■ **Exercise prompt**
Leave out all lines before the one containing "selects BF16. -/", and copy that line and all the rest below it exactly.

■ **Information provided**
/---

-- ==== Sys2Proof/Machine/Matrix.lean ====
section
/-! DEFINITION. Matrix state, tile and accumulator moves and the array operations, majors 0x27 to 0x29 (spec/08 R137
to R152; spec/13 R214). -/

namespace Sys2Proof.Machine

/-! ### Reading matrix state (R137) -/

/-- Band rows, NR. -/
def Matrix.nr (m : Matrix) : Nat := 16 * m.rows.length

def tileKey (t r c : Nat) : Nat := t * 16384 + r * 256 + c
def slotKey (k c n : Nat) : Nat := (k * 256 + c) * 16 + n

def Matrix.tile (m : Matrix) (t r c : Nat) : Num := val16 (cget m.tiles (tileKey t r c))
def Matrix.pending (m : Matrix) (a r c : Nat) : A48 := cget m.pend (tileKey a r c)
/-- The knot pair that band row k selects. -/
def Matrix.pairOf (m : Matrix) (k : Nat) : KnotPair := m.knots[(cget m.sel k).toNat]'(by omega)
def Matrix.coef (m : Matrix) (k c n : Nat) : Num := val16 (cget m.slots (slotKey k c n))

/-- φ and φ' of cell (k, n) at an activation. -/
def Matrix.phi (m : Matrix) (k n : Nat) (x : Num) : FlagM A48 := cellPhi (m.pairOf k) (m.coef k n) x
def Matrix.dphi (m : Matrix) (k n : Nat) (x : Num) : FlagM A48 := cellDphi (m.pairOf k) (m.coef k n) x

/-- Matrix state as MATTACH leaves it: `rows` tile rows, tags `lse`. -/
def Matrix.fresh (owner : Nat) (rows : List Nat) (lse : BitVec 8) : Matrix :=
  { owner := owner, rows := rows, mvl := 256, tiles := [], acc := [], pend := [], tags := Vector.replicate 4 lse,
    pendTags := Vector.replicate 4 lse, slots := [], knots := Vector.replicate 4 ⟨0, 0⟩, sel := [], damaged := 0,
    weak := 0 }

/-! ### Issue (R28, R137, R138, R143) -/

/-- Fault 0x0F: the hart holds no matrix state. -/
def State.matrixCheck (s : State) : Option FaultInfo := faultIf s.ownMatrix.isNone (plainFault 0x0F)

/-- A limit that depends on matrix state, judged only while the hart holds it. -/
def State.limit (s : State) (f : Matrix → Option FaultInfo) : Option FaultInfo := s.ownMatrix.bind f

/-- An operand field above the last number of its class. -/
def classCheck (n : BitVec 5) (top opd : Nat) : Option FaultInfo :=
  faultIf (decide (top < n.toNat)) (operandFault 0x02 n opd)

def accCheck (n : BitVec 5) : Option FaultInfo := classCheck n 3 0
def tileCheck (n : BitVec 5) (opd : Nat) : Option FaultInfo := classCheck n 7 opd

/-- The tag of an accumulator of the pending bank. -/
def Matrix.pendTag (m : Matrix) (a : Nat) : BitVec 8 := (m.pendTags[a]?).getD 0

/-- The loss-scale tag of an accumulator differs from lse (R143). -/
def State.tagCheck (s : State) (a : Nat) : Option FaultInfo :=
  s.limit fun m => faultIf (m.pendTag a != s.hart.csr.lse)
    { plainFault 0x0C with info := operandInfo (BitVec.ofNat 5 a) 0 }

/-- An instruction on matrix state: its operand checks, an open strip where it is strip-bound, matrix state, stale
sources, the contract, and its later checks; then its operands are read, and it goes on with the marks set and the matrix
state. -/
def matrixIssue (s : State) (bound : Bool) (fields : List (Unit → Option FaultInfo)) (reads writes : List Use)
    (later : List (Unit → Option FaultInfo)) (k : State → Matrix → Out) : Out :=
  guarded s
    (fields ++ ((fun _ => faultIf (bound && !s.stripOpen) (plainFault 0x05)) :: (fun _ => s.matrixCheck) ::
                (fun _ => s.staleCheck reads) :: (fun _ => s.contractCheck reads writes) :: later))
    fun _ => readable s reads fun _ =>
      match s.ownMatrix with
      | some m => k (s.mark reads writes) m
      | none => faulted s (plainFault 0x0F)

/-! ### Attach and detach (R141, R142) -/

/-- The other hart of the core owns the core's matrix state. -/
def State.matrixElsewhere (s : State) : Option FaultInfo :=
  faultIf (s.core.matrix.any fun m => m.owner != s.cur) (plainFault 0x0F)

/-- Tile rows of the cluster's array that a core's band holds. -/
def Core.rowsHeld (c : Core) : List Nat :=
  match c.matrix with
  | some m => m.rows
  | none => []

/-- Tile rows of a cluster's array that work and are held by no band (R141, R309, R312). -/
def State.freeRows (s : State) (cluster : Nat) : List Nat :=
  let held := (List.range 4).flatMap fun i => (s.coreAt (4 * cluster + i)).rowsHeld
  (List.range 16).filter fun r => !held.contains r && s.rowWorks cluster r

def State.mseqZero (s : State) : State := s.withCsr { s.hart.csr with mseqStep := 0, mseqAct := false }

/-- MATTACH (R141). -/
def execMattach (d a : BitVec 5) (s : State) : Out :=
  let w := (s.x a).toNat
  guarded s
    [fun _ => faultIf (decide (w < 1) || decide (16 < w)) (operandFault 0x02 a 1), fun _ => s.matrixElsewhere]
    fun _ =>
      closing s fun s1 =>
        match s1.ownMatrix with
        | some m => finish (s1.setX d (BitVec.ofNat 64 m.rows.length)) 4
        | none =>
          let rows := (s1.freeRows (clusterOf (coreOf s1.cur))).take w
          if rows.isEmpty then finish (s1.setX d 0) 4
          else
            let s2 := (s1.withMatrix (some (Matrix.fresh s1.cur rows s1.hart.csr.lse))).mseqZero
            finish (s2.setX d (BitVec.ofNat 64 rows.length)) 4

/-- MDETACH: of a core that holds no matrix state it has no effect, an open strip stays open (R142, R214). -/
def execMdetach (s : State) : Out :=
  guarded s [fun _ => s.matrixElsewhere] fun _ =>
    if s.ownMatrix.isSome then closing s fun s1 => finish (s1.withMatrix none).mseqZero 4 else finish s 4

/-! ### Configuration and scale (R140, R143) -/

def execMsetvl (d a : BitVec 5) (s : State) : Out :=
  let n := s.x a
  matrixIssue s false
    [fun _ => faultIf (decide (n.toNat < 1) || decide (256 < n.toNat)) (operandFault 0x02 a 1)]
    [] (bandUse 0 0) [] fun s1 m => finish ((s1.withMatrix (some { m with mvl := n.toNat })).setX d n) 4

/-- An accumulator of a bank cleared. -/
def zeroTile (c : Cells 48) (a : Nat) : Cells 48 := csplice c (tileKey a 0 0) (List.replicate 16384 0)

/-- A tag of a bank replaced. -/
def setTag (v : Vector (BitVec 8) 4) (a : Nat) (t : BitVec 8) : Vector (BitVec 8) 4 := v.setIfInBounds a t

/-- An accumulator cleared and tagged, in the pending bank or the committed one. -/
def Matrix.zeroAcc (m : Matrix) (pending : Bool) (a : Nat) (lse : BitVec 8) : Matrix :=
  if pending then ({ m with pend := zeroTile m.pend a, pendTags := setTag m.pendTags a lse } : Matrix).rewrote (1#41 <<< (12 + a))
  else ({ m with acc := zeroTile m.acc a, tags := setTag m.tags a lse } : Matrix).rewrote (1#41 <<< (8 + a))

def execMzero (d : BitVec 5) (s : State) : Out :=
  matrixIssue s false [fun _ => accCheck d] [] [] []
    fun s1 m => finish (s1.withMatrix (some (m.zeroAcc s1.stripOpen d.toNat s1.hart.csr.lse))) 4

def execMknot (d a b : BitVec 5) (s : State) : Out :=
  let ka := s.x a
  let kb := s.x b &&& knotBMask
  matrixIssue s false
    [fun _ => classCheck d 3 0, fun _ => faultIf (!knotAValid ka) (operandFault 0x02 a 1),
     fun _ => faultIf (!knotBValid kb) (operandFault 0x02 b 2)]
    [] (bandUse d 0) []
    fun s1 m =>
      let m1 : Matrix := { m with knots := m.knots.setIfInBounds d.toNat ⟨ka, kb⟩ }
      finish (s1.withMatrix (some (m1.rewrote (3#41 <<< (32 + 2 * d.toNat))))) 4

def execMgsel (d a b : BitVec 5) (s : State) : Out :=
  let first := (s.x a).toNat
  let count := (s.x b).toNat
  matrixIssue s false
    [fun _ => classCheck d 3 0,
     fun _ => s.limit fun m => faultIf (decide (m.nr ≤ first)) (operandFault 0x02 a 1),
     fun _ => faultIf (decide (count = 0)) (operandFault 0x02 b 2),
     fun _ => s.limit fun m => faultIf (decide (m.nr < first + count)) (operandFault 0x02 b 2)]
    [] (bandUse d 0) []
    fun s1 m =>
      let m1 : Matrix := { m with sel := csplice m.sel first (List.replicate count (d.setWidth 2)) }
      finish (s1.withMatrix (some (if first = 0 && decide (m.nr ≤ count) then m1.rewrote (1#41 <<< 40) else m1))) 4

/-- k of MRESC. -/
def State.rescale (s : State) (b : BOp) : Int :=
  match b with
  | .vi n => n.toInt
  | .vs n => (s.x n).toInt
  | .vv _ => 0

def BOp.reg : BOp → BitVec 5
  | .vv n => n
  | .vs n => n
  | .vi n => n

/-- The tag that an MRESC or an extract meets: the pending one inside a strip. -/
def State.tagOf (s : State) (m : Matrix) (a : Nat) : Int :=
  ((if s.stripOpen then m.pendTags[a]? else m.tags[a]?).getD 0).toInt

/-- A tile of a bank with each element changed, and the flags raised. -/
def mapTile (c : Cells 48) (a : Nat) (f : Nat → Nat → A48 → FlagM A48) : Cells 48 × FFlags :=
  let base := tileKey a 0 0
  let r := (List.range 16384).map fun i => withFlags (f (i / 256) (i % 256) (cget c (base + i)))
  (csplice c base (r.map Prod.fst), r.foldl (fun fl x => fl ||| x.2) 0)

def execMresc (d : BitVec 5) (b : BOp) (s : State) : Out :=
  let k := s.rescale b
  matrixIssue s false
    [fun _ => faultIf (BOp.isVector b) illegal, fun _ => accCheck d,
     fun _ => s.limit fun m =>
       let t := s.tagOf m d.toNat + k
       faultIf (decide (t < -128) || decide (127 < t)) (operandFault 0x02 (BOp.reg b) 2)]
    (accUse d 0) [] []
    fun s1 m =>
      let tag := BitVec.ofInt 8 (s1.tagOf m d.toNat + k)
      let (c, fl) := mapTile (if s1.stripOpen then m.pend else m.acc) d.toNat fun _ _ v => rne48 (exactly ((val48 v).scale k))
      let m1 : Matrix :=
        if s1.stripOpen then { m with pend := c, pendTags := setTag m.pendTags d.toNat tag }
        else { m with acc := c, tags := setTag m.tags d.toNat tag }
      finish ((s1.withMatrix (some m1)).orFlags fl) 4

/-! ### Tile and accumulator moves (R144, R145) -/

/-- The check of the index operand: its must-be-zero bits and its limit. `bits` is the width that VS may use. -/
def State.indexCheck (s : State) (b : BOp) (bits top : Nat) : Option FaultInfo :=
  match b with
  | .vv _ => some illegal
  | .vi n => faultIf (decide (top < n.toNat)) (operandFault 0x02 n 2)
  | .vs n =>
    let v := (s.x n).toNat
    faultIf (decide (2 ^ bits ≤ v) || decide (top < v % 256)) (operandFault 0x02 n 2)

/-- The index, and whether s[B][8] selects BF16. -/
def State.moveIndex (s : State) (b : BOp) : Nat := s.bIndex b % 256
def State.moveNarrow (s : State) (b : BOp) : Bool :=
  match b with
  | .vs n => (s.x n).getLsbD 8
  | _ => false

\---

■ **Response area**
/-- The index, and whether s[B][8] selects BF16. -/
def State.moveIndex (s : State) (b : BOp) : Nat := s.bIndex b % 256
def State.moveNarrow (s : State) (b : BOp) : Bool :=
  match b with
  | .vs n => (s.x n).getLsbD 8
  | _ => false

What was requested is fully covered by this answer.